**Work instruction:** Every line containing the word "show" is to be copied from the data below.

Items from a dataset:
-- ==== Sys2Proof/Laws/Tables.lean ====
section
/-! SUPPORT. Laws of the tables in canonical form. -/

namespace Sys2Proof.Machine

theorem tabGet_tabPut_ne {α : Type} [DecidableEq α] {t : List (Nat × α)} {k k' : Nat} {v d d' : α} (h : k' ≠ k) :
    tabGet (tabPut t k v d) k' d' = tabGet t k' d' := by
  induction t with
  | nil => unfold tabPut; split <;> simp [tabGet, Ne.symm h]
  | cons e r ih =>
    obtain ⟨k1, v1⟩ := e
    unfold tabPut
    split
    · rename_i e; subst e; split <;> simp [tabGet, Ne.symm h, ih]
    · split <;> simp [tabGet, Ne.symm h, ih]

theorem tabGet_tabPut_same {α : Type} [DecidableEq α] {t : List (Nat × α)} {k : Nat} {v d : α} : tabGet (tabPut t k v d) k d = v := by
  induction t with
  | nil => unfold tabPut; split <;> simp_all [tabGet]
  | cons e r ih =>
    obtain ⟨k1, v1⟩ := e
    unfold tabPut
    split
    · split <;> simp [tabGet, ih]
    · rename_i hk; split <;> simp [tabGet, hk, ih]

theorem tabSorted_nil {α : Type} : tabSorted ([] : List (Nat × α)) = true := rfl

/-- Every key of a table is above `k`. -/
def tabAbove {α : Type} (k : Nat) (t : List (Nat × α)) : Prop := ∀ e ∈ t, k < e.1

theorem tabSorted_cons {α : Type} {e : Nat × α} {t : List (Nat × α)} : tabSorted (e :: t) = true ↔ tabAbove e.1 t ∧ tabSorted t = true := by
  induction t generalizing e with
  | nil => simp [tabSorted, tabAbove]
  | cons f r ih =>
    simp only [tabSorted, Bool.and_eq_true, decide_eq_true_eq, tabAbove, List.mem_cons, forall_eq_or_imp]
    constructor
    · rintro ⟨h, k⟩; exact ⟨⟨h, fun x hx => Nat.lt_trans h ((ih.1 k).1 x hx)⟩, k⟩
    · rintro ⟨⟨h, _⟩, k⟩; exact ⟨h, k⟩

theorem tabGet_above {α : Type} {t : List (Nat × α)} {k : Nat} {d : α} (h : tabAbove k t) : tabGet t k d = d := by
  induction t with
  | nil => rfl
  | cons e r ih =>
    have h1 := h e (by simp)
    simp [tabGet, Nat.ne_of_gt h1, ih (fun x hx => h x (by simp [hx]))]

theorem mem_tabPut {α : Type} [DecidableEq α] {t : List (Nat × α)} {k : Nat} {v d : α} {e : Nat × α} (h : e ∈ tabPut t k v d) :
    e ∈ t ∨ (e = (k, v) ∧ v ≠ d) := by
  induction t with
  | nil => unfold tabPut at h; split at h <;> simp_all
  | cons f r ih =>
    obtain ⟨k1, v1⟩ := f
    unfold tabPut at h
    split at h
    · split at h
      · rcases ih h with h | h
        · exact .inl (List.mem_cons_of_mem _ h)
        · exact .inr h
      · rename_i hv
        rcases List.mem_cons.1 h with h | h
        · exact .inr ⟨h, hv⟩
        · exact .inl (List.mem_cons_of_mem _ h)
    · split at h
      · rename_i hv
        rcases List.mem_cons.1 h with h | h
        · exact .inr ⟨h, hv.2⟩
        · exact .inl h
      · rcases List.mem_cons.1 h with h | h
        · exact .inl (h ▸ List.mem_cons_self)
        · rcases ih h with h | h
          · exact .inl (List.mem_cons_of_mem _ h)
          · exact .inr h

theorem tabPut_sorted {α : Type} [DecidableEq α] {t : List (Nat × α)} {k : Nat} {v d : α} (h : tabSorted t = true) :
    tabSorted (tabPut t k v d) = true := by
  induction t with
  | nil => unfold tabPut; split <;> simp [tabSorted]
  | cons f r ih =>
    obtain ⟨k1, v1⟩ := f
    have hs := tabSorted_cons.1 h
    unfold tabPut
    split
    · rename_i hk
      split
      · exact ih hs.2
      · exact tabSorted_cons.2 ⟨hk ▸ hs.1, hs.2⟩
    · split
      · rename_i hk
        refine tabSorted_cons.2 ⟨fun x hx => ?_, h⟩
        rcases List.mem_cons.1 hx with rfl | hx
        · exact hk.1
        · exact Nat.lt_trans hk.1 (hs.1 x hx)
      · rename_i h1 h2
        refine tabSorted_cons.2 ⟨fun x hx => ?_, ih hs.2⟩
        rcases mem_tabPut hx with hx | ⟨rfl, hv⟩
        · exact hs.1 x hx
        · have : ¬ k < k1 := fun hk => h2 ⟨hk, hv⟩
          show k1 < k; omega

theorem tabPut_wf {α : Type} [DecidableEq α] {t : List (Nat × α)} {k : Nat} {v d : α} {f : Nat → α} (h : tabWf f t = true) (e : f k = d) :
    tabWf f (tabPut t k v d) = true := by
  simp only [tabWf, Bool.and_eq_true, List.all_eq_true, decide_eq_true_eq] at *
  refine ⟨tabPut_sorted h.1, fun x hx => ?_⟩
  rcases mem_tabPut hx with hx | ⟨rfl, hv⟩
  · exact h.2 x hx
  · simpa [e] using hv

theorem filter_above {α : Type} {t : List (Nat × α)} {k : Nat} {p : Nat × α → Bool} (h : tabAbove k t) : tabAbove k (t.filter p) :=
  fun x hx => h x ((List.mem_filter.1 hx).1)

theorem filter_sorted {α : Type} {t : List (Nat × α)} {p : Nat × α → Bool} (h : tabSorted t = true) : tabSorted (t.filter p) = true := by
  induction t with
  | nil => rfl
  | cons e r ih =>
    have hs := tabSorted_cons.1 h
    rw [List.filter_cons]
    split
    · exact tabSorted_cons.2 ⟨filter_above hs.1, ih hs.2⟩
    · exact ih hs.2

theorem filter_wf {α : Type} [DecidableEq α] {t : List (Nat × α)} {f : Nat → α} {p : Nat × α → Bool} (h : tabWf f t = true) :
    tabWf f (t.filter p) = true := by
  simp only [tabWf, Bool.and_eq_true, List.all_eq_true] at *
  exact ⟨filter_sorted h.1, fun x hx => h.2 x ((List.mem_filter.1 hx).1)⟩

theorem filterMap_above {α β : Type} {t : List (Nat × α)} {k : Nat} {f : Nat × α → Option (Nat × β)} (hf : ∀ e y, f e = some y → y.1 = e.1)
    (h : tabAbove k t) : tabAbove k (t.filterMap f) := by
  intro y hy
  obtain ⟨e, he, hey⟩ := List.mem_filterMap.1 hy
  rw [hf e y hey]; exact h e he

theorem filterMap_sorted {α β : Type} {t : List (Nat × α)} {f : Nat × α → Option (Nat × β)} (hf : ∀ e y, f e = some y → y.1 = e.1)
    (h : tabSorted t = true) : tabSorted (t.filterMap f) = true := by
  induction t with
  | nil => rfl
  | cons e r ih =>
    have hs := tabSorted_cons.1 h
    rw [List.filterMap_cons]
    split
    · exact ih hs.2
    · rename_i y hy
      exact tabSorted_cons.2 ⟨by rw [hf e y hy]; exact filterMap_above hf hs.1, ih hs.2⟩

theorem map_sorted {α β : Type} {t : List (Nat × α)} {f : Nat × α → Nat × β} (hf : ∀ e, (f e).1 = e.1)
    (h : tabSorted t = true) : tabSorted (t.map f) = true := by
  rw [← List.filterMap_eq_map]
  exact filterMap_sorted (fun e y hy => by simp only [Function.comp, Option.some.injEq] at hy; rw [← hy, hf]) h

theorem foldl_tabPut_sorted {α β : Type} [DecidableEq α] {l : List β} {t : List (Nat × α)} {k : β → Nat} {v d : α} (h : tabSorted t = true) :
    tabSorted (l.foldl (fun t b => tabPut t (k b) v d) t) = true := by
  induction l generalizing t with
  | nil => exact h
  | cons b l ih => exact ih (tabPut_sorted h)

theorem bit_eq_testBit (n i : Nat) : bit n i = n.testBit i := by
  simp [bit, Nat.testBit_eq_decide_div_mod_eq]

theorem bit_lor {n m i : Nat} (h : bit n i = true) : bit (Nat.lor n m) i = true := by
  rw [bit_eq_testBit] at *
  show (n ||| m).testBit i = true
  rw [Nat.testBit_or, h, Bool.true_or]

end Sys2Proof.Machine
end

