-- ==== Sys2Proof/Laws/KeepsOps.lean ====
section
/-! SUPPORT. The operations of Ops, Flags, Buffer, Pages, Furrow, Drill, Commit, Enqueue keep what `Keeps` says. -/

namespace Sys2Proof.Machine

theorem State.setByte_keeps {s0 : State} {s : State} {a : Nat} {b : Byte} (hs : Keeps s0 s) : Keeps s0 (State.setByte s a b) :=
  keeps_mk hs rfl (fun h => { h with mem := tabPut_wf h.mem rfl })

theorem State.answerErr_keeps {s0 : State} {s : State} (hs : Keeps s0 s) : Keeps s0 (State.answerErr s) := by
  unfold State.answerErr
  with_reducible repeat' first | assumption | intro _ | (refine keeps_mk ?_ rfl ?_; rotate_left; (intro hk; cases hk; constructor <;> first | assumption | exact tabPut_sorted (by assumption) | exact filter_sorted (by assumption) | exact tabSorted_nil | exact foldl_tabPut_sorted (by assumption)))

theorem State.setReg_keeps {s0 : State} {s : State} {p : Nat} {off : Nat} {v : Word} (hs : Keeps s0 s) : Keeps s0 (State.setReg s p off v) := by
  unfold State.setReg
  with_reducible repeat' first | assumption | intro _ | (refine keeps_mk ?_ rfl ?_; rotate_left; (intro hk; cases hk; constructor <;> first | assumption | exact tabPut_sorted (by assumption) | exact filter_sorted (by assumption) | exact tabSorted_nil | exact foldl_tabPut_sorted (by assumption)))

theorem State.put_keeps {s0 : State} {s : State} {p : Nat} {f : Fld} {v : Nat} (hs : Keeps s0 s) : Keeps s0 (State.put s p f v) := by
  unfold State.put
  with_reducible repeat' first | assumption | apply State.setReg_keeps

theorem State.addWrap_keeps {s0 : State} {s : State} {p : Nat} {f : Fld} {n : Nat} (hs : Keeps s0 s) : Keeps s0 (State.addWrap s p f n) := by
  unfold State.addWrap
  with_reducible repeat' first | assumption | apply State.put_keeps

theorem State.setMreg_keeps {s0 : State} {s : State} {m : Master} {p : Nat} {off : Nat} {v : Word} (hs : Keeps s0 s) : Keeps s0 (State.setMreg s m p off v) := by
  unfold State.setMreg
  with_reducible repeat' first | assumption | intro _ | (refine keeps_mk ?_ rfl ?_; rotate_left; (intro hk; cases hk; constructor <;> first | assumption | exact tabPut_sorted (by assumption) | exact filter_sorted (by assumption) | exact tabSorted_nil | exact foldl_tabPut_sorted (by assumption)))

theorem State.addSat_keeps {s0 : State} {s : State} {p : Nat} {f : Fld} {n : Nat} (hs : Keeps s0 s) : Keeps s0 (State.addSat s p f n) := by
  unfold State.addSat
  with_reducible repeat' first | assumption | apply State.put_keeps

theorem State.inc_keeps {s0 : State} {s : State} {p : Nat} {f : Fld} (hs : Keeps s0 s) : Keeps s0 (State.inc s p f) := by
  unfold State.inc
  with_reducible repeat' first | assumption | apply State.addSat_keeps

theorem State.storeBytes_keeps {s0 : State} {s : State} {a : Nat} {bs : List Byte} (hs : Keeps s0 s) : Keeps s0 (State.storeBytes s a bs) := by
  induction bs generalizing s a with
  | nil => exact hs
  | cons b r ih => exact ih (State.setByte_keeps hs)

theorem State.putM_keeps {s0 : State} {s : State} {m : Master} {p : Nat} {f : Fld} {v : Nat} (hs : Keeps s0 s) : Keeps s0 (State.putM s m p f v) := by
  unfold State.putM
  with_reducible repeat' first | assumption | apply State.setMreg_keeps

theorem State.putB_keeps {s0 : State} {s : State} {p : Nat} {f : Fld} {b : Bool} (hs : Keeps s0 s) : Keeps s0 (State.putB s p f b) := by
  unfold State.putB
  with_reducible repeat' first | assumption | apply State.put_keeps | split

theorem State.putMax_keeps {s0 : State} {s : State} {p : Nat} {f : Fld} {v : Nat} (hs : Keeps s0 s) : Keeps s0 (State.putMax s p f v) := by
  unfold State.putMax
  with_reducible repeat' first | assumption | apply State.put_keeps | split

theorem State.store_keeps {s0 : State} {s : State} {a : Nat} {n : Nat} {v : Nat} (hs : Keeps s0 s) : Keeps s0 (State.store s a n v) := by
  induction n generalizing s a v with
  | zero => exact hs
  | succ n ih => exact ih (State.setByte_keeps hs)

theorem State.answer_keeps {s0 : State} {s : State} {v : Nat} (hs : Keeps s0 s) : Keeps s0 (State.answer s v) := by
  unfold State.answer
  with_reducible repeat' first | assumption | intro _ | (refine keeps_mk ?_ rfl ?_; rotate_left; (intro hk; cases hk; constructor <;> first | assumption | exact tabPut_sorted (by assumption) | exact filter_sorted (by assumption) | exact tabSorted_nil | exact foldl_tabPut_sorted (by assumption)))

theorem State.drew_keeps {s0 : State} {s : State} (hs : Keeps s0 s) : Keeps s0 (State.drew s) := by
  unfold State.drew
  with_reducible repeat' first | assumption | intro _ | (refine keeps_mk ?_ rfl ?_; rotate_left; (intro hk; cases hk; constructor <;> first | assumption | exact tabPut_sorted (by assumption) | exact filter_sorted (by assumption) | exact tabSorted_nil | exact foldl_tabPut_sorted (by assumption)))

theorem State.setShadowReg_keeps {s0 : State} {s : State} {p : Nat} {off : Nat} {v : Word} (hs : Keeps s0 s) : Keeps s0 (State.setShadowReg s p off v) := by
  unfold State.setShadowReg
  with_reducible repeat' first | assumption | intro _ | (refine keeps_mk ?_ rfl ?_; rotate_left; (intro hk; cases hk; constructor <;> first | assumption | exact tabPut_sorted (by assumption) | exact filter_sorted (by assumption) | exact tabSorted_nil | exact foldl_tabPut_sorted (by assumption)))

**Solution to the exercise:**
          show k1 < k; omega
  show (n ||| m).testBit i = true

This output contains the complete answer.